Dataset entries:

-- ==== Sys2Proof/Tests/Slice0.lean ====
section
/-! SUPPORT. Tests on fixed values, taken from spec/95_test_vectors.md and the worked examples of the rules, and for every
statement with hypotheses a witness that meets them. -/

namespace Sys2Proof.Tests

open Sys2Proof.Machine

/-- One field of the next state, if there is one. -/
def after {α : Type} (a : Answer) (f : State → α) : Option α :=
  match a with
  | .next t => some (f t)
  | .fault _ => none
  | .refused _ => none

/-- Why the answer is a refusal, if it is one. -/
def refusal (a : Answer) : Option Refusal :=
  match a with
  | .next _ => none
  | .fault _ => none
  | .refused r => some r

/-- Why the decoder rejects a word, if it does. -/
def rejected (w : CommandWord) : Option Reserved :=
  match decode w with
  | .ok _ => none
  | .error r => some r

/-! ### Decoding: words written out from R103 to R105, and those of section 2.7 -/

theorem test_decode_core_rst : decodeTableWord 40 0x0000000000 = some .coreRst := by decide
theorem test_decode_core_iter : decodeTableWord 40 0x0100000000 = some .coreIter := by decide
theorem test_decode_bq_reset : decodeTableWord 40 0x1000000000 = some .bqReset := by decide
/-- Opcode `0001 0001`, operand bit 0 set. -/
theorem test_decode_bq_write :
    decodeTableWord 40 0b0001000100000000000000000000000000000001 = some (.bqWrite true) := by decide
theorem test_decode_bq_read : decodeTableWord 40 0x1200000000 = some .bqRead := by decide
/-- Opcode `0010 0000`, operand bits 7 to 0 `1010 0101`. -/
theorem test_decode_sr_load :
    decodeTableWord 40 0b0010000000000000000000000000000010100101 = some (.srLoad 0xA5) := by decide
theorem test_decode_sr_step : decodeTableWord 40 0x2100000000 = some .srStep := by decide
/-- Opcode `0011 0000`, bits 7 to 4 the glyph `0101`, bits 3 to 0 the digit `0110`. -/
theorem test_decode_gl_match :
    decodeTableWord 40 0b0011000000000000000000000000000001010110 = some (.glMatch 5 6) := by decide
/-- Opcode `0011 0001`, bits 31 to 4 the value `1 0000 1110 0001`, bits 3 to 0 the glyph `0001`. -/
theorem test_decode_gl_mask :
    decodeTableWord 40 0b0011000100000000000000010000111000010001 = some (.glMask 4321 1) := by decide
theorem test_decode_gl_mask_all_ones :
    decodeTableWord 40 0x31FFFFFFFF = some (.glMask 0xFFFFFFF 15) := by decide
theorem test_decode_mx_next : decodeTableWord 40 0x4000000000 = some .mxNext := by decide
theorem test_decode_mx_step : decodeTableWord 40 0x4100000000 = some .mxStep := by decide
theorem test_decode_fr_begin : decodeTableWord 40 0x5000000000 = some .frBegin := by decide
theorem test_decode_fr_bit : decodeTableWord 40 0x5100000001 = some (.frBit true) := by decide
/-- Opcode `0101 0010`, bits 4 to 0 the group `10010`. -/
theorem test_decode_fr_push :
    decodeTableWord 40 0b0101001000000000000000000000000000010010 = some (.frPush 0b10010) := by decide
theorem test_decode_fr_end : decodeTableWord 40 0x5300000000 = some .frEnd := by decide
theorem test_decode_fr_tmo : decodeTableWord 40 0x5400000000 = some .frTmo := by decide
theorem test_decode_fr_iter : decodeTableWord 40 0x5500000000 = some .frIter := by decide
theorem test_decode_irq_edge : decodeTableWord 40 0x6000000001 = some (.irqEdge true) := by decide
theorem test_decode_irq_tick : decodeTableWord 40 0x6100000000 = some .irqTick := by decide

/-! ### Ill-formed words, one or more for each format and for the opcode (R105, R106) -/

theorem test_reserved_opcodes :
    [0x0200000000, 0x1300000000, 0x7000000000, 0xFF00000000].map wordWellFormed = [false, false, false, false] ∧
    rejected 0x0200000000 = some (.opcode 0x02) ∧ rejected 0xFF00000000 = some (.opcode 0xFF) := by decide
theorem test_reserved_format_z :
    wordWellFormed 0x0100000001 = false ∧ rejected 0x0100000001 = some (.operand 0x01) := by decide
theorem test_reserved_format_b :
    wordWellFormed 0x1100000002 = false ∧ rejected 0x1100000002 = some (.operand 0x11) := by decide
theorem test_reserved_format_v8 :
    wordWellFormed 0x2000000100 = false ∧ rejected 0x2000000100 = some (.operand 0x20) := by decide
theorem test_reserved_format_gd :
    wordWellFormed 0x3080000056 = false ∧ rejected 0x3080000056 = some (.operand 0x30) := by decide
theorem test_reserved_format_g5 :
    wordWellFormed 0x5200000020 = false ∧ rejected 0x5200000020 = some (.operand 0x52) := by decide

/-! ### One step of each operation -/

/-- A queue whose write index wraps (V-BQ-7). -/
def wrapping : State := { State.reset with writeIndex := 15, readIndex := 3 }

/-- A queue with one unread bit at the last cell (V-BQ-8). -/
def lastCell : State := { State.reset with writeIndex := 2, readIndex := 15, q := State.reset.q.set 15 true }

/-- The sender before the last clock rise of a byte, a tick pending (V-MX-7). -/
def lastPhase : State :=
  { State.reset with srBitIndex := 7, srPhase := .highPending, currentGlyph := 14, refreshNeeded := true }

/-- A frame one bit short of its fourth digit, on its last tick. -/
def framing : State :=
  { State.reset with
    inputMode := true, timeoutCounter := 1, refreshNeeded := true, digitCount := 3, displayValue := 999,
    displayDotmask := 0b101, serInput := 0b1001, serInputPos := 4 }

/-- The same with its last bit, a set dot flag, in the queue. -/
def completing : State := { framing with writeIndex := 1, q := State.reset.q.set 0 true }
--
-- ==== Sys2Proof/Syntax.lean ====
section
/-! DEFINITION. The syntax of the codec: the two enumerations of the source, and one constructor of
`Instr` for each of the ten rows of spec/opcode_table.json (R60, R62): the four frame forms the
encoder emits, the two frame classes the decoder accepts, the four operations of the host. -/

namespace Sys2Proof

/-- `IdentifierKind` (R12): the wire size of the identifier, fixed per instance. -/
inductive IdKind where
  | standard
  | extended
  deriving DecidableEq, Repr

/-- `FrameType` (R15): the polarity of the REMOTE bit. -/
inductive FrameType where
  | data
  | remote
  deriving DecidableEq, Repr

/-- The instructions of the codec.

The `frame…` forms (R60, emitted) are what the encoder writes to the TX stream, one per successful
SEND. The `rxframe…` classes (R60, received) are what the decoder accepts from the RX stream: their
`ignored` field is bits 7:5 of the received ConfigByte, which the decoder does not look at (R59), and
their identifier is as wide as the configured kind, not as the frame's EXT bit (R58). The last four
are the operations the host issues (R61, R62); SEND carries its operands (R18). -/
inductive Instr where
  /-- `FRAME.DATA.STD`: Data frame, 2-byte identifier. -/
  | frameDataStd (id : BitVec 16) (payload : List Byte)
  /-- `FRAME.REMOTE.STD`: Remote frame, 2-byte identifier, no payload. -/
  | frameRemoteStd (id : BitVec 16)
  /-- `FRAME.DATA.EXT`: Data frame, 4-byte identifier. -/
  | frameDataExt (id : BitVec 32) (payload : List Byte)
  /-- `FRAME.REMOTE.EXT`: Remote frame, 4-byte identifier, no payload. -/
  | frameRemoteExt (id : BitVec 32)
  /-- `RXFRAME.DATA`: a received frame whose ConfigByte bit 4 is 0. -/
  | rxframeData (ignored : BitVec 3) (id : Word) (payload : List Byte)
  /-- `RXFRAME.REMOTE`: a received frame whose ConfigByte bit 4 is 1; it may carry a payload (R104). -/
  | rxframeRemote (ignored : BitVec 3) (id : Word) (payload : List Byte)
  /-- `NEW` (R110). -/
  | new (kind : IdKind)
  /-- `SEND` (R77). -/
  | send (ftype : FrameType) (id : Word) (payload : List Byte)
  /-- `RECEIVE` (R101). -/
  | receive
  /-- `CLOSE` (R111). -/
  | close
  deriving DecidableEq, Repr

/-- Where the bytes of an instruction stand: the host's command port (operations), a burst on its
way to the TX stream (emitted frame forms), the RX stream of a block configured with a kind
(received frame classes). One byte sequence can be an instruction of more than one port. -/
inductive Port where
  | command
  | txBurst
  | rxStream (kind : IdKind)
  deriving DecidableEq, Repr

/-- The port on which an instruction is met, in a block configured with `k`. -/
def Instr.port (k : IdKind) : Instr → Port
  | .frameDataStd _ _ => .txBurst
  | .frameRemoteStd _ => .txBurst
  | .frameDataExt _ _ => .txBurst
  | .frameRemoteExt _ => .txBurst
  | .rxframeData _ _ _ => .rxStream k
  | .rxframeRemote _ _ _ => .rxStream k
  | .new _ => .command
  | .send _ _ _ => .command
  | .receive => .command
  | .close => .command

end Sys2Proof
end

TASK REQUIREMENTS: In the entries above, work out how many lines contain the string "IdKind", and give only that number.

OUTPUT: 4